Recent high-profile incidents have served to emphasize the importance of security for any system that stores personal or sensitive information about individuals and organizations. Fundraising systems are a particularly appealing target for hackers due to the extensive donor profile and contact information and financial and credit card/bank account data storage.
Security begins with the login process. At the very least, the system you select should have password complexity requirements, such as requiring a certain number of characters and a mix of characters, numbers, and symbols. More secure systems will allow you to turn on two-step verification or Multi-Factor Authentication (MFA) for logins to require users to enter a code that is texted or emailed to them. A few systems allow Single Sign On (SSO) so that users can be authenticated with the credentials they use to access their organization’s network. You should also ask if the system automatically logs users off after a period of inactivity.
How does the system handle data encryption? Does it encrypt data at rest and/or in transit? Are credit card numbers stored in the system or are they tokenized and stored in a PCI-compliant vault. How often do system backups run?

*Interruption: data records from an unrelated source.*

theorem blockPlace (tag : Nat) (node : Nat) (index : Nat) : Statement (.blockPlace tag node index) := by
  intro _ _ f h; cases h

theorem ensemblePlace (tag : Nat) (cell : Nat) : Statement (.ensemblePlace tag cell) := by
  intro _ _ f h; cases h

theorem preferenceRebuild (node : Nat) (currents : List Nat) : Statement (.preferenceRebuild node currents) := by
  intro _ _ f h; cases h

theorem clusterGate (cluster : Nat) : Statement (.clusterGate cluster) := by
  intro _ _ f h; cases h

theorem clusterWake (cluster : Nat) : Statement (.clusterWake cluster) := by
  intro _ _ f h; cases h

theorem moveCommit (move : Nat) : Statement (.moveCommit move) := by
  intro _ _ f h; cases h

theorem replicaAddCommit (move : Nat) : Statement (.replicaAddCommit move) := by
  intro _ _ f h; cases h

theorem migrationAbort (move : Nat) : Statement (.migrationAbort move) := by
  intro _ _ f h; cases h

theorem instructionRefetch (core : Nat) (line : Nat) : Statement (.instructionRefetch core line) := by
  intro _ _ f h; cases h

theorem translationWalkDone (walk : Nat) : Statement (.translationWalkDone walk) := by
  intro _ _ f h; cases h

theorem copyPacketPerformed (copy : Nat) : Statement (.copyPacketPerformed copy) := by
  intro _ _ f h; cases h

theorem copyFault (copy : Nat) : Statement (.copyFault copy) := by
  intro _ _ f h; cases h

theorem combineTimeout (core : Nat) (entry : Nat) : Statement (.combineTimeout core entry) := by
  intro _ _ f h; cases h

theorem remoteRequest (source : Nat) (vmid : Nat) (seq : Nat) (secure : Bool) (offset : Nat) (kind : ReqKind) : Statement (.remoteRequest source vmid seq secure offset kind) := by
  intro _ _ f h; cases h

theorem remoteReply (request : Nat) (reply : ReplyKind) : Statement (.remoteReply request reply) := by
  intro _ _ f h; cases h

theorem nackResend (request : Nat) : Statement (.nackResend request) := by
  intro _ _ f h; cases h

theorem routeTimeout (request : Nat) : Statement (.routeTimeout request) := by
  intro _ _ f h; cases h

theorem flitCrcFail (link : Nat) : Statement (.flitCrcFail link) := by
  intro _ _ f h; cases h

theorem linkRetrain (link : Nat) (ok : Bool) : Statement (.linkRetrain link ok) := by
  intro _ _ f h; cases h

theorem monitorEvaluate (monitor : Nat) : Statement (.monitorEvaluate monitor) := by
  intro _ _ f h; cases h

theorem monitorPoll (monitor : Nat) : Statement (.monitorPoll monitor) := by
  intro _ _ f h; cases h

theorem waitaTimeout (gang : Nat) (lane : Nat) : Statement (.waitaTimeout gang lane) := by
  intro _ _ f h; cases h

theorem sendJudge (home : Nat) : Statement (.sendJudge home) := by
  intro _ _ f h; cases h

theorem creditReturn (home : Nat) (role : Nat) : Statement (.creditReturn home role) := by
  intro _ _ f h; cases h

theorem messageDelivery (home : Nat) (role : Nat) : Statement (.messageDelivery home role) := by
  intro _ _ f h; cases h
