-- Where one wait has ended

theorem beside_unwatch (s : State) (w : Waiter) : (s.unwatch w).beside = s.beside := rfl

theorem beside_freeMonitors (s : State) : s.freeMonitors.beside = s.beside := rfl

/-- A lane that goes on from its wait: with the value in D, behind its instruction, and no longer waiting. -/
def Gang.resumed (G : Gang) (l : Nat) (d : BitVec 8) (v : DWord) (p : Bool) : Gang :=
  ((G.putLane l ((G.lane l).putX d.toNat (v.setWidth 32) p)).unwait (laneBit l)).advance (laneBit l)

theorem finishWait_resumes (hG : s.gangs.find? k = some G) (hl : l < 32) {v : DWord} {p : Bool}
    (he : s.endedOf (.lane k l) = some (v, p)) (pc : DWord) (n : Nat) (d : BitVec 8) :
    (s.finishWait k ⟨laneBit l, pc, .monitor n d false none⟩).beside = (s.setGang k (G.resumed l d v p)).beside := by
  have hrefresh (ps : List Place) (s : State) : (ps.foldl (fun s p => s.refreshAt (coreOf k) p) s).beside = s.beside :=
    beside_foldl (fun s p => beside_refreshAt s (coreOf k) p) ps s
  simp only [State.finishWait, lanesOf_laneBit hl, he, List.map_cons, List.map_nil, List.isEmpty_cons, List.any_cons,
    List.any_nil, Option.isNone_some, Bool.or_false, Bool.false_eq_true, if_false, List.foldl_cons, List.foldl_nil, onGang_of_find hG]
  rw [beside_freeMonitors, beside_unwatch, hrefresh]
  rfl

theorem waits_resumed {pc : DWord} {n : Nat} {d : BitVec 8} {v : DWord} {p : Bool} (hl : l < 32)
    (hw : G.waits = [⟨laneBit l, pc, .monitor n d false none⟩]) : (G.resumed l d v p).waits = [] := by
  have hbit : laneBit l ≠ 0#32 := by
    intro h
    simpa [h, lanesOf] using lanesOf_laneBit hl
  rw [Gang.resumed, waits_advance]
  simp [Gang.unwait, Gang.putLane, hw, hbit]

theorem lane_resumed (hl : l < 32) (hlen : l < G.lanes.length) (d : BitVec 8) (v : DWord) (p : Bool) :
    (G.resumed l d v p).lane l = onward ((G.lane l).putX d.toNat (v.setWidth 32) p) := by
  have hlen' : l < ((G.putLane l ((G.lane l).putX d.toNat (v.setWidth 32) p)).unwait (laneBit l)).lanes.length :=
    (length_putLane G l _).symm ▸ hlen
  rw [Gang.resumed, lane_advance, lanesOf_laneBit hl, if_pos ⟨List.mem_singleton.mpr rfl, hlen'⟩]
  exact congrArg onward (lane_putLane_self _ hlen)

/-- A gang whose one waiting lane's wait has ended goes on with its value. -/
theorem finishWaits_resumes (hg : s.gangs = [(k, G)]) (hb : s.blocks = []) {pc : DWord} {n : Nat} {d : BitVec 8}
    (hw : G.waits = [⟨laneBit l, pc, .monitor n d false none⟩]) (hl : l < 32) (hrun : (G.lane l).life = .running)
    {v : DWord} {p : Bool} (he : s.endedOf (.lane k l) = some (v, p)) :
    ∃ H, s.finishWaits.gangs = [(k, H)] ∧ H.waits = [] ∧ (H.lane l).pc = succ (G.lane l).pc ∧
      (d ≠ 0 → (H.view l).reg ⟨false, d⟩ = (v.setWidth 32, p)) := by
  have hfind : s.gangs.find? k = some G := by simp [hg, SMap.find?]
  have hbeside := finishWait_resumes hfind hl he pc n d
  have hgangs : (s.finishWait k ⟨laneBit l, pc, .monitor n d false none⟩).gangs = [(k, G.resumed l d v p)] := by
    rw [gangs_of_beside hbeside, State.setGang_gangs, hg]
    simp [SMap.put]
  have hblocks : (s.finishWait k ⟨laneBit l, pc, .monitor n d false none⟩).blocks = [] :=
    (blocks_of_beside hbeside).trans hb
  have hfinish : s.finishWaits = s.finishWait k ⟨laneBit l, pc, .monitor n d false none⟩ := by
    simp only [State.finishWaits, hg, List.foldl_cons, List.foldl_nil, hw, hblocks]
  have hlane := lane_resumed hl (lt_of_running hrun) d v p
  refine ⟨_, hfinish ▸ hgangs, waits_resumed hl hw, ?_, fun hd => ?_⟩
  · rw [hlane, putX_eq]
    rfl
  · have hn : d.toNat ≠ 0 := fun h => hd (BitVec.eq_of_toNat_eq h)
    rw [view_reg_x, if_neg hd, hlane]
    simp [Lane.putX, hn]

/-- A monitor whose one waiter is the lane has the end of that lane's wait. -/
theorem endedOf_single {e : Option (DWord × Bool)} (hm : s.monitors = [(id, M)]) (hw : M.waiters = [w])
    (hwho : w.who = .lane k l) (he : w.ended = e) : s.endedOf (.lane k l) = e := by
  simp only [State.endedOf, hm, List.findSome?_cons, List.findSome?_nil, hw, List.find?_cons, hwho,
    beq_self_eq_true, Option.bind_some, he]
  cases e <;> rfl

theorem evaluate_resumes (hm : s.monitors = [(id, M)]) (hw : M.waiters = [w]) (he : w.ended = none) (hmeets : s.Meets M.place w)
    (hwho : w.who = .lane k l) (hl : l < 32) (hg : s.gangs = [(k, G)]) (hb : s.blocks = []) {pc : DWord} {n : Nat} {d : BitVec 8}
    (hwaits : G.waits = [⟨laneBit l, pc, .monitor n d false none⟩]) (hrun : (G.lane l).life = .running) :
    ∃ H, (s.evaluate id).finishWaits.gangs = [(k, H)] ∧ H.waits = [] ∧ (H.lane l).pc = succ (G.lane l).pc ∧
      (d ≠ 0 → (H.view l).reg ⟨false, d⟩ =
        ((if s.lost M.place w.cond then 3 else w.cond.value (s.watched M.place).1).setWidth 32, false)) := by
  have hM : s.monitors.find? id = some M := by simp [hm, SMap.find?]
  have heval := evaluate_of_some he (outcome_of_meets hmeets)
  refine finishWaits_resumes (s := s.evaluate id) (by simp only [State.evaluate, hM]; exact hg)
    (by simp only [State.evaluate, hM]; exact hb) hwaits hl hrun ?_
  refine endedOf_single (id := id) (M := { M with pending := false, waiters := M.waiters.map (·.evaluate (s.outcome M.place)) })
    (w := w.evaluate (s.outcome M.place)) ?_ ?_ ?_ ?_
  · simp [State.evaluate, hm, SMap.find?, SMap.put]
  · simp [hw]
  · rw [heval]; exact hwho
  · rw [heval]

-- The limit of a wait (R294)

/-- The state after the limit of a lane's wait has been looked at, before what has ended goes on. -/
theorem exec_waitaTimeout (hm : s.monitors = [(id, M)]) (hw : M.waiters = [w]) (hwho : w.who = .lane k l) :
    exec (.waitaTimeout k l) s = .next ({ s with monitors := [(id, { M with waiters :=
      [w.expire (s.counter (k / 16 / 512)).toNat (s.watched M.place) (s.outcome M.place)] })] } : State).finishWaits := by
  change execWaitaTimeout k l s = _
  simp only [execWaitaTimeout, hm, SMap.mapV, List.map_cons, List.map_nil, hw, hwho, beq_self_eq_true, if_true]
  rfl

theorem expire_of_early {n x : Nat} {word : DWord × Bool} {o : MonCond → Option DWord} (ho : o w.cond = none)
    (hx : w.limit = some x) (hn : n < x) : w.expire n word o = w := by
  simp [MonWait.expire, evaluate_of_none ho, hx, not_le.mpr hn]

theorem expire_of_late {n x : Nat} {word : DWord × Bool} {o : MonCond → Option DWord} (ho : o w.cond = none) (he : w.ended = none)
    (hx : w.limit = some x) (hn : x ≤ n) : w.expire n word o = { w with ended := some (w.cond.value word.1, word.2) } := by
  simp [MonWait.expire, evaluate_of_none ho, he, hx, hn]

theorem waitaTimeout_early {x : Nat} (hend : s.Unended) (hm : s.monitors = [(id, M)]) (hw : M.waiters = [w])
    (hwho : w.who = .lane k l) (hno : ¬s.Meets M.place w) (hx : w.limit = some x)
    (hn : (s.counter (k / 16 / 512)).toNat < x) : exec (.waitaTimeout k l) s = .next s := by
  rw [exec_waitaTimeout hm hw hwho, expire_of_early (outcome_of_not_meets hno) hx hn, ← hw]
  change Host.Outcome.next ({ s with monitors := [(id, M)] } : State).finishWaits = _
  rw [← hm]
  exact congrArg _ (finishWaits_of_unended hend)

theorem waitaTimeout_late {x : Nat} (he : w.ended = none) (hm : s.monitors = [(id, M)]) (hw : M.waiters = [w])
    (hwho : w.who = .lane k l) (hno : ¬s.Meets M.place w) (hx : w.limit = some x) (hn : x ≤ (s.counter (k / 16 / 512)).toNat)
    (hl : l < 32) (hg : s.gangs = [(k, G)]) (hb : s.blocks = []) {pc : DWord} {n : Nat} {d : BitVec 8}
    (hwaits : G.waits = [⟨laneBit l, pc, .monitor n d false none⟩]) (hrun : (G.lane l).life = .running) :
    ∃ t H, exec (.waitaTimeout k l) s = .next t ∧ t.gangs = [(k, H)] ∧ H.waits = [] ∧ (H.lane l).pc = succ (G.lane l).pc ∧
      (d ≠ 0 → (H.view l).reg ⟨false, d⟩ =
        ((w.cond.value (s.watched M.place).1).setWidth 32, (s.watched M.place).2)) := by
  have hexpire := expire_of_late (word := s.watched M.place) (outcome_of_not_meets hno) he hx hn
  obtain ⟨H, hH⟩ := finishWaits_resumes (s := { s with monitors := [(id, { M with waiters :=
      [w.expire (s.counter (k / 16 / 512)).toNat (s.watched M.place) (s.outcome M.place)] })] }) hg hb hwaits hl hrun
    (endedOf_single rfl rfl (by rw [hexpire]; exact hwho) (by rw [hexpire]))
  exact ⟨_, H, exec_waitaTimeout hm hw hwho, hH⟩

end Sys2Proof.Machine
end

section
/-! SUPPORT. What traps, leaving lanes and the ends of batches leave alone: the copies, the tokens of faulted copies, and the bytes
of the blocks' windows. -/

namespace Sys2Proof.Machine

variable {s t u : State} {k l b : Nat} {G : Gang}

/-- The bytes of a block's window, where there is such a block. -/
def State.window (s : State) (b : Nat) : Option (List Host.Cell) := (s.blocks.find? b).map (·.ls)
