-- ==== Sys2Proof/Machine/Tables.lean ====
section
/-!
DEFINITION. Sys2Proof/Machine/Tables.lean: finite tables keyed by Nat, held as lists of pairs with rising keys, and bit
fields of natural numbers. State holds records, queues and register entries in such tables, so that it stays plain data.
-/
namespace Sys2Proof.Machine

/-- A finite table: pairs with strictly rising keys. -/
abbrev Tbl (α : Type) := List (Nat × α)

namespace Tbl

variable {α β : Type}

/-- The entry of a key. -/
def find? (t : Tbl α) (k : Nat) : Option α :=
  match t with
  | [] => none
  | (j, v) :: r => if j = k then some v else find? r k

/-- The entry of a key, or d. -/
def get (t : Tbl α) (k : Nat) (d : α) : α := (find? t k).getD d

/-- The table with the entry of k set; keys stay rising. -/
def put (t : Tbl α) (k : Nat) (v : α) : Tbl α :=
  match t with
  | [] => [(k, v)]
  | (j, w) :: r => if k < j then (k, v) :: (j, w) :: r else if k = j then (k, v) :: r else (j, w) :: put r k v

/-- The table without the entry of k. -/
def del (t : Tbl α) (k : Nat) : Tbl α :=
  match t with
  | [] => []
  | (j, w) :: r => if j = k then del r k else (j, w) :: del r k

/-- The keys. -/
def keys (t : Tbl α) : List Nat := t.map (·.1)

/-- Every entry changed by f. -/
def mapVal (f : Nat → α → α) (t : Tbl α) : Tbl α := t.map fun p => (p.1, f p.1 p.2)

/-- Keys strictly rising. -/
def wf (t : Tbl α) : Bool :=
  match t with
  | [] => true
  | [_] => true
  | (j, _) :: (k, v) :: r => decide (j < k) && wf ((k, v) :: r)

end Tbl

/-- Bits [hi:lo] of a number. -/
def bits (x hi lo : Nat) : Nat := x / 2 ^ lo % 2 ^ (hi + 1 - lo)

/-- Bit i of a number. -/
def bitOf (x i : Nat) : Bool := x / 2 ^ i % 2 = 1

/-- An n-bit pattern read as two's complement. -/
def signed (x n : Nat) : Int := if 2 * (x % 2 ^ n) < 2 ^ n then ((x % 2 ^ n : Nat) : Int) else ((x % 2 ^ n : Nat) : Int) - (2 ^ n : Nat)

/-- An integer modulo 2^n. -/
def wrap (x : Int) (n : Nat) : Nat := (x % ((2 ^ n : Nat) : Int)).toNat

/-- The mask with one bit for each member of a list. -/
def maskOf (l : List Nat) : Nat := l.foldl (fun m i => if bitOf m i then m else m + 2 ^ i) 0

/-- The members of a mask below n, ascending. -/
def members (m n : Nat) : List Nat := (List.range n).filter (bitOf m ·)

/-- The first element of a list that satisfies p, with the list without it. -/
def takeFirst {α : Type} (p : α → Bool) (l : List α) : Option (α × List α) :=
  match l with
  | [] => none
  | a :: r => if p a then some (a, r) else (takeFirst p r).map fun q => (q.1, a :: q.2)

/-- The least element of a list under a key, the first on a tie. -/
def minBy {α : Type} (key : α → Nat) (l : List α) : Option α :=
  l.foldl (fun o a => match o with | none => some a | some b => if key a < key b then some a else some b) none

/-- The list with its i-th element changed. -/
def modAt {α : Type} (l : List α) (i : Nat) (f : α → α) : List α :=
  match l, i with
  | [], _ => []
  | a :: r, 0 => f a :: r
  | a :: r, i + 1 => a :: modAt r i f

end Sys2Proof.Machine
end

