-- ==== Sys2Proof/Syntax.lean ====
section
/-!
DEFINITION. Sys2Proof/Syntax.lean: the instructions and steps of the FLN-V840, one constructor of Instr for each row of
the opcode table. Rows of the first kind are instruction words; their arguments are the fields of the encoding form
(R67, R70, R81), so that no bit of a word is lost before the meaning reads it. Rows of the second kind are steps of the
device's units, firmware and host (the file "What each step holds"); their arguments name the unit, record or message
that the step acts on. The form named XL carries the literal forms of R69 and R72.
-/
namespace Sys2Proof

/-- Form S of R67: sub-operation M and the 6-bit fields B, A, D. -/
structure FormS where
  m : BitVec 4
  b : BitVec 6
  a : BitVec 6
  d : BitVec 6
  deriving DecidableEq, Repr

/-- Form I of R67: IMM16 and D. -/
structure FormI where
  imm : BitVec 16
  d : BitVec 6
  deriving DecidableEq, Repr

/-- Form B of R67: OFF18, GN and G. -/
structure FormB where
  off : BitVec 18
  gn : BitVec 1
  g : BitVec 3
  deriving DecidableEq, Repr

/-- Form X of R70: the fields of words 0 and 1, and word 2 (IMM32 or AUX). -/
structure FormX where
  g : BitVec 3
  ac : BitVec 2
  a : BitVec 8
  dc : BitVec 1
  d : BitVec 8
  mf : BitVec 4
  sub : BitVec 4
  lc : BitVec 1
  lb : BitVec 1
  la : BitVec 1
  gn : BitVec 1
  cc : BitVec 2
  c : BitVec 8
  bc : BitVec 2
  b : BitVec 8
  w2 : BitVec 32
  deriving DecidableEq, Repr

/-- The layout of REP (R81); `mbz` is the field that must be zero and `len` its LEN. -/
structure FormR where
  mbz : BitVec 7
  bstep : BitVec 3
  astep : BitVec 3
  dstep : BitVec 3
  count : BitVec 6
  len : BitVec 2
  deriving DecidableEq, Repr

/-- "Form X or literal form" of a row: Form S with a literal (LEN 0b10), Form X (0b01), Form X with a literal (0b11). -/
inductive XL where
  | sLit (f : FormS) (lit : BitVec 64)
  | x (f : FormX)
  | xLit (f : FormX) (lit : BitVec 64)
  deriving DecidableEq, Repr

/-- The encoding of one instruction as it stands in its words: LEN and the layout together. -/
inductive Form where
  | s (f : FormS)
  | sLit (f : FormS) (lit : BitVec 64)
  | x (f : FormX)
  | xLit (f : FormX) (lit : BitVec 64)
  | i (f : FormI)
  | iLit (f : FormI) (lit : BitVec 64)
  | b (f : FormB)
  | r (f : FormR)
  deriving DecidableEq, Repr

/-- What a trap hands to the frame (R174): cause, reason, base word, CODE, each thread's ADDR, and whether RPC is the
next instruction (SOFT, BREAK) or the instruction itself. -/
structure TrapInfo where
  cause : Nat
  reason : Nat := 0
  word : BitVec 32 := 0
  code : Nat := 0
  /-- ADDR per thread, in pairs (BTID, address); a thread not listed has 0 -/
  addrs : List (Nat × Nat) := []
  /-- 0 where RPC is FPC, else the length that RPC stands past it -/
  skip : Nat := 0
  deriving DecidableEq, Repr

/-- What a home slice does in one step M10 (R285): perform a delivered request, perform the next element of a tile
copy's global side, drop a recorded holder or a watch mark, or perform the next part of an engine's global write. -/
inductive SliceAct where
  | request (msg : Nat)
  | copyElement (copy : Nat)
  | dropHolder (line core : Nat)
  | dropMark (line : Nat)
  | engineBlock (cluster block : Nat)
  deriving DecidableEq, Repr

/-- What a scratchpad bank or weight store bank does in one step M14 (R285): an access of a thread, the next element
of a tile copy, the drop of a watch mark, or an engine's epilogue block. -/
inductive BankAct where
  | access (acc : Nat)
  | copyElement (copy : Nat)
  | dropMark (line : Nat)
  | engineBlock (cluster block : Nat)
  deriving DecidableEq, Repr

/-- A host access through BAR2 (R462). -/
inductive HostAcc where
  | read (addr size : Nat)
  | write (addr : Nat) (bytes : List (BitVec 8))
  | atomic (op addr size : Nat) (val cmp : BitVec 64)
  deriving DecidableEq, Repr

/-- A Kiln flit as received (R466, R467): FKIND, DEST, SEQ and ACK, the numbers of its payload, and how its check came
out: 0 good, 1 corrected by the code, 2 uncorrectable. -/
structure Flit where
  kind : Nat
  dest : Nat := 0
  seq : Nat
  ack : Nat
  body : List Nat
  check : Nat
  deriving DecidableEq, Repr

It’s also important to think through who has access to different types of data in your system. Most systems allow you to control access to certain fields and features based on different user roles. Some systems have a limited number of user roles that correspond to certain types of tasks or access to specific modules that you can assign to staff in your organization. Others support a larger number of roles that allow a more granular level of control over update, view, and delete rights for modules. Some even allow you to define rights for individual data fields.
The donor data contained within the system belongs to you. Being able to extract it from the system is critical in order to back it up—which is always a good idea—or migrate it to a new system. Almost all of the systems in this guide allow you to freely export data, but it doesn’t hurt to make sure. Most also allow you to easily import data, but check to see if there are additional costs to do so.
Most donor management systems are designed to work for a wide variety of organizations. To facilitate this, they let you configure many of the field values throughout the system. For example, you can define the types of relationships your organization has with constituents—those choices then show up in dropdown boxes throughout the system. A few systems let users move or hide navigation menu items or certain views throughout the system.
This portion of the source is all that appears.